Personal information
- Full name: Charles Gilbert Carnegy
- Born: 29 June 1864 Kurrackel, British India
- Died: 23 April 1928 (aged 63) Stutton, Suffolk, England
- Batting: Unknown
- Bowling: Unknown

Domestic team information
- 1892/93–1902/03: Europeans

Career statistics
| Competition | First-class |
| Matches | 7 |
| Runs scored | 72 |
| Batting average | 8.00 |
| 100s/50s | –/– |
| Top score | 15 |
| Balls bowled | 20 |
| Wickets | 0 |
| Bowling average | – |
| 5 wickets in innings | – |
| 10 wickets in match | – |
| Best bowling | – |
| Catches/stumpings | 4/– |
- Source: ESPNcricinfo, 22 November 2022

= Charles Carnegy =

English cricketer and British Army officer

Charles Gilbert Carnegy (29 June 1864 – 23 April 1928) was an English first-class cricketer and British Army officer.

The son of Major-General Alexander Carnegy , he was born in British India in June 1864. Carnegy was educated in England at Clifton College, before attending the Royal Military College, Sandhurst.
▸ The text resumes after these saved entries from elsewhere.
-- ==== Sys2Proof/Laws/HoldCalrin.lean ====
section
/-! SUPPORT. What the Calrin interface and its records leave as it was: the held part of State (Hold). -/
namespace Sys2Proof.Machine
open Sys2Proof

@[simp] theorem State.setLone_hold (s : State) : (State.setLone s).hold = s.hold := by
  simp [State.setLone]

@[simp] theorem State.resumeJournal_hold (s : State) : (State.resumeJournal s).hold = s.hold := by
  simp [State.resumeJournal]

@[simp] theorem State.refillOverflow_hold (s : State) (r : Nat) : (State.refillOverflow s r).hold = s.hold := by
  simp [State.refillOverflow, foldl_hold]

@[simp] theorem State.becomeActive_hold (s : State) : (State.becomeActive s).hold = s.hold := by
  simp [State.becomeActive, foldl_hold]

@[simp] theorem State.enterSyncing_hold (s : State) : (State.enterSyncing s).hold = s.hold := by
  simp [State.enterSyncing]

@[simp] theorem State.recordGap_hold (s : State) : (State.recordGap s).hold = s.hold := by
  simp [State.recordGap]

@[simp] theorem State.resolve_hold (s : State) : (State.resolve s).hold = s.hold := by
  unfold State.resolve
  split <;> simp

@[simp] theorem State.addSnap_hold (s : State) (r : LRec) : (State.addSnap s r).1.hold = s.hold := by
  unfold State.addSnap
  repeat' split
  all_goals simp

@[simp] theorem State.calFrame_hold (s : State) (bytes : List Byte) (l : Nat) :
    (State.calFrame s bytes l).1.hold = s.hold := by
  simp [State.calFrame]

@[simp] theorem State.sealOwn_hold (s : State) : (State.sealOwn s).1.hold = s.hold := by
  simp [State.sealOwn, foldl_hold]

@[simp] theorem State.sealTick_hold (s : State) : (State.sealTick s).hold = s.hold := by
  unfold State.sealTick
  repeat' split
  all_goals simp [foldl_fst_hold]

@[simp] theorem State.sealNow_hold (s : State) : (State.sealNow s).hold = s.hold := by
  unfold State.sealNow
  repeat' split
  all_goals simp

@[simp] theorem State.calAlign_hold (s : State) (lane : Nat) (pos : Nat) (good : Bool) (seq : BitVec 24) :
    (State.calAlign s lane pos good seq).1.hold = s.hold := by
  simp [State.calAlign]

@[simp] theorem State.calLink_hold (s : State) (was : Bool) : (State.calLink s was).hold = s.hold := by
  simp [State.calLink]

@[simp] theorem State.takeAck_hold (s : State) (a : BitVec 24) : (State.takeAck s a).hold = s.hold := by
  simp [State.takeAck]

@[simp] theorem State.dropCave_hold (s : State) : (State.dropCave s).hold = s.hold := by
  simp [State.dropCave]

@[simp] theorem State.storeRec_hold (s : State) (r : LRec) : (State.storeRec s r).hold = s.hold := by
  unfold State.storeRec
  repeat' split
  all_goals simp

@[simp] theorem State.takeShare_hold (s : State) (lane : Nat) (tn : Nat) (thin : Bool) (b : List Byte) :
    (State.takeShare s lane tn thin b).hold = s.hold := by
  unfold State.takeShare
  dsimp only
  repeat' split
  all_goals simp

@[simp] theorem State.takeCalHdr_hold (s : State) (h : BitVec 128) : (State.takeCalHdr s h).hold = s.hold := by
  unfold State.takeCalHdr
  split <;> simp

@[simp] theorem State.takeRecord_hold (s : State) (lane : Nat) (f : CalFrame) :
    (State.takeRecord s lane f).hold = s.hold := by
  unfold State.takeRecord
  dsimp only
  repeat' split
  all_goals simp

theorem execCalrinFrame_hold (lane : Fin 4) (f : CalFrame) (s : State) : ∀ t, execCalrinFrame lane f s = .next t →
    t.hold = s.hold := by
  unfold execCalrinFrame
  refine whenUp_hold ?_
  dsimp only
  repeat' split
  all_goals simp

theorem execAckStall_hold (s : State) : ∀ t, (execAckStall s) = .next t → t.hold = s.hold := by
  unfold execAckStall
  refine whenUp_hold ?_
  simp

theorem execHeartbeatChange_hold (changes : BitVec 8) (s : State) : ∀ t,
    (execHeartbeatChange changes s) = .next t → t.hold = s.hold := by
  unfold execHeartbeatChange
  refine whenUp_hold ?_
  simp

theorem execHeartbeatSilence_hold (s : State) : ∀ t, (execHeartbeatSilence s) = .next t → t.hold = s.hold := by
  unfold execHeartbeatSilence
  refine whenUp_hold ?_
  dsimp only
  repeat' split
  all_goals simp

theorem execSettleDetachedExpiry_hold (s : State) : ∀ t, (execSettleDetachedExpiry s) = .next t → t.hold = s.hold := by
  unfold execSettleDetachedExpiry
  refine whenUp_hold ?_
  simp

theorem execReclaimSettleExpiry_hold (s : State) : ∀ t, (execReclaimSettleExpiry s) = .next t → t.hold = s.hold := by
  unfold execReclaimSettleExpiry
  refine whenUp_hold ?_
  simp

theorem execYieldComplete_hold (s : State) : ∀ t, (execYieldComplete s) = .next t → t.hold = s.hold := by
  unfold execYieldComplete
  refine whenUp_hold ?_
  repeat' split
  all_goals simp

@[simp] theorem State.swap_hold (s : State) : (State.swap s).hold = s.hold := by
  simp [State.swap]

theorem execCalMateCtrlSwap_hold (qp : Fin 16) (s : State) : ∀ t,
    (execCalMateCtrlSwap qp s) = .next t → t.hold = s.hold := by
  unfold execCalMateCtrlSwap
  refine whenUp_hold ?_
  exact State.ownerWrite_hold _ _ _ (by simp)

theorem execSyncComplete_hold (s : State) : ∀ t, (execSyncComplete s) = .next t → t.hold = s.hold := by
  unfold execSyncComplete
  refine whenUp_hold ?_
  simp

theorem execTakeoverHoldEnd_hold (s : State) : ∀ t, (execTakeoverHoldEnd s) = .next t → t.hold = s.hold := by
  unfold execTakeoverHoldEnd
  refine whenUp_hold ?_
  repeat' split
  all_goals simp [foldl_hold]

@[simp] theorem State.repost_hold (s : State) (r : Nat) (slots : List (Nat × CmpEntry)) (h : Nat) :
    (State.repost s r slots h).hold = s.hold := by
  unfold State.repost
  repeat' split
  all_goals simp

theorem execCompletionRingReadDone_hold (r : Fin 16) (slots : List (Nat × CmpEntry)) (s : State) : ∀ t,
    (execCompletionRingReadDone r slots s) = .next t → t.hold = s.hold := by
  unfold execCompletionRingReadDone
  refine whenFw_hold ?_
  simp [foldl_hold]

@[simp] theorem effBudgetSet_hold (x0 : Nat) (x1 : JEntry) (s : State) : (effBudgetSet x0 x1 s).hold = s.hold := by
  simp [effBudgetSet]

theorem execBudgetSet_hold (h : Nat) (s : State) : ∀ t, (execBudgetSet h s) = .next t → t.hold = s.hold := by
  unfold execBudgetSet
  refine next_hold ?_
  exact State.runCmd_hold _ _ _ _ _ (by simp)

@[simp] theorem State.giveWhisk_hold (s : State) (m : Nat) (full : Nat) (cost : Nat) (base : Nat) (h : Nat) :
    (State.giveWhisk s m full cost base h).1.hold = s.hold := by
  simp [State.giveWhisk]

@[simp] theorem State.startScan_hold (s : State) (c : Scan) : (State.startScan s c).hold = s.hold := by
  simp [State.startScan]

@[simp] theorem State.powerStack_hold (s : State) (t : Nat) : (State.powerStack s t).hold = s.hold := by
  simp [State.powerStack]

@[simp] theorem State.plan_hold (s : State) (h : Nat) : (State.plan s h).hold = s.hold := by
  unfold State.plan
  repeat' split
  all_goals simp [foldl_fst_hold, foldl_hold]

@[simp] theorem State.endGrants_hold (s : State) : (State.endGrants s).hold = s.hold := by
  simp [State.endGrants, foldl_hold]

@[simp] theorem State.ledgerPeriod_hold (s : State) (dom : List Nat) : (State.ledgerPeriod s dom).hold = s.hold := by
  simp [State.ledgerPeriod, foldl_hold]

end Sys2Proof.Machine
end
He graduated from there into the Worcestershire Regiment as a lieutenant in August 1884. Soon after he was transferred to the East Yorkshire Regiment, followed by a further transfer to the Bombay Staff Corps in March 1886. He fought against the Burmese resistance movement from 1886 to 1888, in addition to being appointed aide-de-camp to his father in India in June 1887. He was later promoted to captain in August 1895.

While in India, he played first-class cricket for the Europeans cricket team on seven occasions in the Bombay Presidency Match between 1892 and 1902. Carnegy scored 75 runs in these seven matches, at an average of exactly 8 and a high score of 15. Having been previously promoted to major, he was later promoted to lieutenant colonel in February 1909, while serving as commandant with the 107th Pioneers. Carnegy was made a member of the Royal Victorian Order, 4th Class in December 1911. He later served during the First World War, being assigned to the East Surrey Regiment in November 1914, with him being placed in command of a battalion in September 1916. He was made a brevet colonel in January 1917, and commanded the 52nd Graduated Battalion, Rifle Brigade in the latter stages of the war. Carnegy died suddenly on 23 April 1928 at Stutton, Suffolk. He was a member of the wider Northesk family.